[Stored items]
* * * *

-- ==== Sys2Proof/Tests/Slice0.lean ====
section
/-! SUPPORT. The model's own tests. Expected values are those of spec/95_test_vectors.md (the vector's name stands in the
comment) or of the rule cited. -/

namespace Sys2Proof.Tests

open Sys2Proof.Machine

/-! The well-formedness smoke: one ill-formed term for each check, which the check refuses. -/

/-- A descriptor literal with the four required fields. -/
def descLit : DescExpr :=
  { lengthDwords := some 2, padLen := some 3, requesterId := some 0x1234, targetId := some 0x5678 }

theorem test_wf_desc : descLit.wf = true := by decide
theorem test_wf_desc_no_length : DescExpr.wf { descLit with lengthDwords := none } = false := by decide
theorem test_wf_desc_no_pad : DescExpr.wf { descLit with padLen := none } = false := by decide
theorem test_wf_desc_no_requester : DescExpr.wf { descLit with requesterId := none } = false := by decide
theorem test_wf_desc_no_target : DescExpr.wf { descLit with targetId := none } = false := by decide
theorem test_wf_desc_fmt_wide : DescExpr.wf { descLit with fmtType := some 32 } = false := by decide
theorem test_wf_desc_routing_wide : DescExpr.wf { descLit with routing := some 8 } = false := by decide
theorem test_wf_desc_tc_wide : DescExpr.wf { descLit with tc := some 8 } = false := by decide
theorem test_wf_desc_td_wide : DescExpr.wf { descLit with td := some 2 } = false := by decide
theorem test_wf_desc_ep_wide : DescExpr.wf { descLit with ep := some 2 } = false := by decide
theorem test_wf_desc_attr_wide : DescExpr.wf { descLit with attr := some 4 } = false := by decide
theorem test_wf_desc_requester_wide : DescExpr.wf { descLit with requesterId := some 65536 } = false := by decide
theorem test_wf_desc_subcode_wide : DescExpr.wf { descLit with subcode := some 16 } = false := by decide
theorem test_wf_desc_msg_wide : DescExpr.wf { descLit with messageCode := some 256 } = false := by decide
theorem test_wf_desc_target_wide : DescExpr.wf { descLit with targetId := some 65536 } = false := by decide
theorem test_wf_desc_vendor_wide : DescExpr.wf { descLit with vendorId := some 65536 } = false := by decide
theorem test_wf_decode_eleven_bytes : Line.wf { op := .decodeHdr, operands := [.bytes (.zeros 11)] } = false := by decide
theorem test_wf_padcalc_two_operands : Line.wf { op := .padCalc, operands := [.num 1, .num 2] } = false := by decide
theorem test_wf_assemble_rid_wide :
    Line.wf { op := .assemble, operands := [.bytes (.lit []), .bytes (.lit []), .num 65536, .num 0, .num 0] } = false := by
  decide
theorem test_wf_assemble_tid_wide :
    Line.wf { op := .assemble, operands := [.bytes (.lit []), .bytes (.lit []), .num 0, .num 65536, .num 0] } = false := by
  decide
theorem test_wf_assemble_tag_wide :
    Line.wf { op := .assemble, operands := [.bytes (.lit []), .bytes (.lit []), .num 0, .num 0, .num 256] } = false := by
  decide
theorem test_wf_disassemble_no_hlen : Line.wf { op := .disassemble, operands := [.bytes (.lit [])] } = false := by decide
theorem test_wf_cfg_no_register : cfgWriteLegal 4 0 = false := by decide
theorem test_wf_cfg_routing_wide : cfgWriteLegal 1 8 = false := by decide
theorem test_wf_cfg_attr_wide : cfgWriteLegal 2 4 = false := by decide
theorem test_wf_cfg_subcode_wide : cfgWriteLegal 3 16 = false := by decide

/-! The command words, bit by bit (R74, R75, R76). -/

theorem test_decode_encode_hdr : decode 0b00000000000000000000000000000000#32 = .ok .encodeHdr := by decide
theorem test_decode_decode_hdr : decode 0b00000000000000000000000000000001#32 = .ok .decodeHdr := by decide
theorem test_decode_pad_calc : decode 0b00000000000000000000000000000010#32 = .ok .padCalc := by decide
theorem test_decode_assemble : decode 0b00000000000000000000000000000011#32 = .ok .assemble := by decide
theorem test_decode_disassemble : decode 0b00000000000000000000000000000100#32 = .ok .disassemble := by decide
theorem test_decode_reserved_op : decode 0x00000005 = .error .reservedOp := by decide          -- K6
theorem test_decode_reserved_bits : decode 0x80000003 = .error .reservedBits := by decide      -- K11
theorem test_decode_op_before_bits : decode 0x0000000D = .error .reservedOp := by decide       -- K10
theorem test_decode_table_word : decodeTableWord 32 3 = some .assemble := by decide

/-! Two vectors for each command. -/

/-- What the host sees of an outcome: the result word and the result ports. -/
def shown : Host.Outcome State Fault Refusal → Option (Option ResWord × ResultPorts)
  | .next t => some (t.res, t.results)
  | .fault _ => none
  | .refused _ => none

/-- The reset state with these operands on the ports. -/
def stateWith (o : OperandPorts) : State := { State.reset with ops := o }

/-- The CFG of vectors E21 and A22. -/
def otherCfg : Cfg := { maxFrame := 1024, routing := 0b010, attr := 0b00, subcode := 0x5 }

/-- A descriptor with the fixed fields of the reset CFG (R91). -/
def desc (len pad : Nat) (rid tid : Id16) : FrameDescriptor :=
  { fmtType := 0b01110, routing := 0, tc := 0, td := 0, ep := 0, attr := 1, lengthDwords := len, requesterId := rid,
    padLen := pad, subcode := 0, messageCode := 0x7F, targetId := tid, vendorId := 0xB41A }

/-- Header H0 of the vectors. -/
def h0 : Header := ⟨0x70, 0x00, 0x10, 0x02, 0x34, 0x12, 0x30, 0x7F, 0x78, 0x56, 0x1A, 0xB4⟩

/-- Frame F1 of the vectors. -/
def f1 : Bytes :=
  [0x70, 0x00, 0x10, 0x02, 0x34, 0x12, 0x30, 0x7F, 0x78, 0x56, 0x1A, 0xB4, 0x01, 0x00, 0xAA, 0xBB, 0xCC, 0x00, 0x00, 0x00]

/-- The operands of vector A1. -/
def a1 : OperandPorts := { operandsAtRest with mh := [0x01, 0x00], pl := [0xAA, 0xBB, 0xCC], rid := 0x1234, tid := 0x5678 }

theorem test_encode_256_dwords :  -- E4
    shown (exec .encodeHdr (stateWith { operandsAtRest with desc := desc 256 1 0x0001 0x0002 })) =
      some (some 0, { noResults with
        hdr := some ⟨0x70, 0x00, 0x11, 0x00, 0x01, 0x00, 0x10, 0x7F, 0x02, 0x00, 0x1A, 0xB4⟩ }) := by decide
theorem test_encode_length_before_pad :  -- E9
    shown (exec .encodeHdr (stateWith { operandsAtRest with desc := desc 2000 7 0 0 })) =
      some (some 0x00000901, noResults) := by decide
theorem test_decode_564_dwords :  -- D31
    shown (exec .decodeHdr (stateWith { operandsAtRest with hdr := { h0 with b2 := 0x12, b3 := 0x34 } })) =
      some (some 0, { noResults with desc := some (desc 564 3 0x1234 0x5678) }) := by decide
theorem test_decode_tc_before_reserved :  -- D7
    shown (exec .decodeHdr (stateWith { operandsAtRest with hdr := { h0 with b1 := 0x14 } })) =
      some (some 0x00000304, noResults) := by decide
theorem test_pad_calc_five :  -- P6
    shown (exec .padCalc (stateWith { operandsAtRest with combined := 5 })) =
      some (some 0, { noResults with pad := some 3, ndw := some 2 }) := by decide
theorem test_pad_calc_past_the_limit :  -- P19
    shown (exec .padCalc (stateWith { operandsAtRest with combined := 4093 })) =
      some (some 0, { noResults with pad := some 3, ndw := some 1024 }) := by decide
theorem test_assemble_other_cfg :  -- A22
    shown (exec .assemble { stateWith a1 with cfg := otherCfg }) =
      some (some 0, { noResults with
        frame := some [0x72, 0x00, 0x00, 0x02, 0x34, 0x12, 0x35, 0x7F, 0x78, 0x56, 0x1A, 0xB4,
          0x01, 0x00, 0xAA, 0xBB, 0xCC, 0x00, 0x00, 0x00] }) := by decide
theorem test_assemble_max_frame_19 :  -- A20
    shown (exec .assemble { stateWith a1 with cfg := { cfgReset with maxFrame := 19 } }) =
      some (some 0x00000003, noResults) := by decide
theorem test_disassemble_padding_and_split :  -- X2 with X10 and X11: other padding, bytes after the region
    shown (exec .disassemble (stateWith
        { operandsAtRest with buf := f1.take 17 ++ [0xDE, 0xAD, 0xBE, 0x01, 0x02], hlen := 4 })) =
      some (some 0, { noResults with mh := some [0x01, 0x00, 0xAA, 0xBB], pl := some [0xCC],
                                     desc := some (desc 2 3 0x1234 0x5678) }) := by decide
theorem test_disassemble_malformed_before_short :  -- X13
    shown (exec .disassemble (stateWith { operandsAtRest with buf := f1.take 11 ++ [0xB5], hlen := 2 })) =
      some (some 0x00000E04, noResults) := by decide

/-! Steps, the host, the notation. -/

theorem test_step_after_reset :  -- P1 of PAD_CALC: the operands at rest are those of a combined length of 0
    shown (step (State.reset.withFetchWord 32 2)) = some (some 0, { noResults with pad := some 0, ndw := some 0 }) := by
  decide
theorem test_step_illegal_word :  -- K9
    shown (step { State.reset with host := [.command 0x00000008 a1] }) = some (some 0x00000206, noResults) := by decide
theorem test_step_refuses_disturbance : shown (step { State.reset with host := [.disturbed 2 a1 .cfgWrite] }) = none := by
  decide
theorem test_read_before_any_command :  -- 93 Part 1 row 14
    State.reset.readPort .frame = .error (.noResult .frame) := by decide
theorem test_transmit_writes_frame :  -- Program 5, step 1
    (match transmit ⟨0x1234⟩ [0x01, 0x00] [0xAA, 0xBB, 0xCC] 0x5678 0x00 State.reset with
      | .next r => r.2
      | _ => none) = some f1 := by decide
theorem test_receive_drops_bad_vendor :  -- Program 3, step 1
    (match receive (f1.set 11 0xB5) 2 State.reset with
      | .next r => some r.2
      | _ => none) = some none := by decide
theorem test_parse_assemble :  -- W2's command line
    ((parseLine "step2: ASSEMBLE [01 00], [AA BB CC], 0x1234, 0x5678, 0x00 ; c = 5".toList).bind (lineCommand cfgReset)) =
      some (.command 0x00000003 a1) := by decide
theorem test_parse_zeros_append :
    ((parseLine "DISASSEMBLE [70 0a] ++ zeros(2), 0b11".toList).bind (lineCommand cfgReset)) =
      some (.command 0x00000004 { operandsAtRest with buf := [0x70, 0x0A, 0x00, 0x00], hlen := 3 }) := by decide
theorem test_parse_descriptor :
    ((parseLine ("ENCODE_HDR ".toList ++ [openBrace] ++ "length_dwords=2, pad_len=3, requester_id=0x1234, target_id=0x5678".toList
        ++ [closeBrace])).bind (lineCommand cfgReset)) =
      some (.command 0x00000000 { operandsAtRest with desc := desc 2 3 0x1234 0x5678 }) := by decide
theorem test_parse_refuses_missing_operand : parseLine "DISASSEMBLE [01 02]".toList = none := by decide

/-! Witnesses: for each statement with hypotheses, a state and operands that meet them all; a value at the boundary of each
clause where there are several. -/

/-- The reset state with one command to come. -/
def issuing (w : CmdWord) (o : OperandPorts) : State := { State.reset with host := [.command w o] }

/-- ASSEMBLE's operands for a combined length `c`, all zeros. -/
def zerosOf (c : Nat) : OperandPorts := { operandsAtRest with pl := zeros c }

* * * *

■ EXERCISE DIRECTIONS ■
Please transcribe the lines from the one containing "def issuing (w" through the last line of the records. Include both ends and nothing else.

■ RESULT BELOW ■
def issuing (w : CmdWord) (o : OperandPorts) : State := { State.reset with host := [.command w o] }

/-- ASSEMBLE's operands for a combined length `c`, all zeros. -/
def zerosOf (c : Nat) : OperandPorts := { operandsAtRest with pl := zeros c }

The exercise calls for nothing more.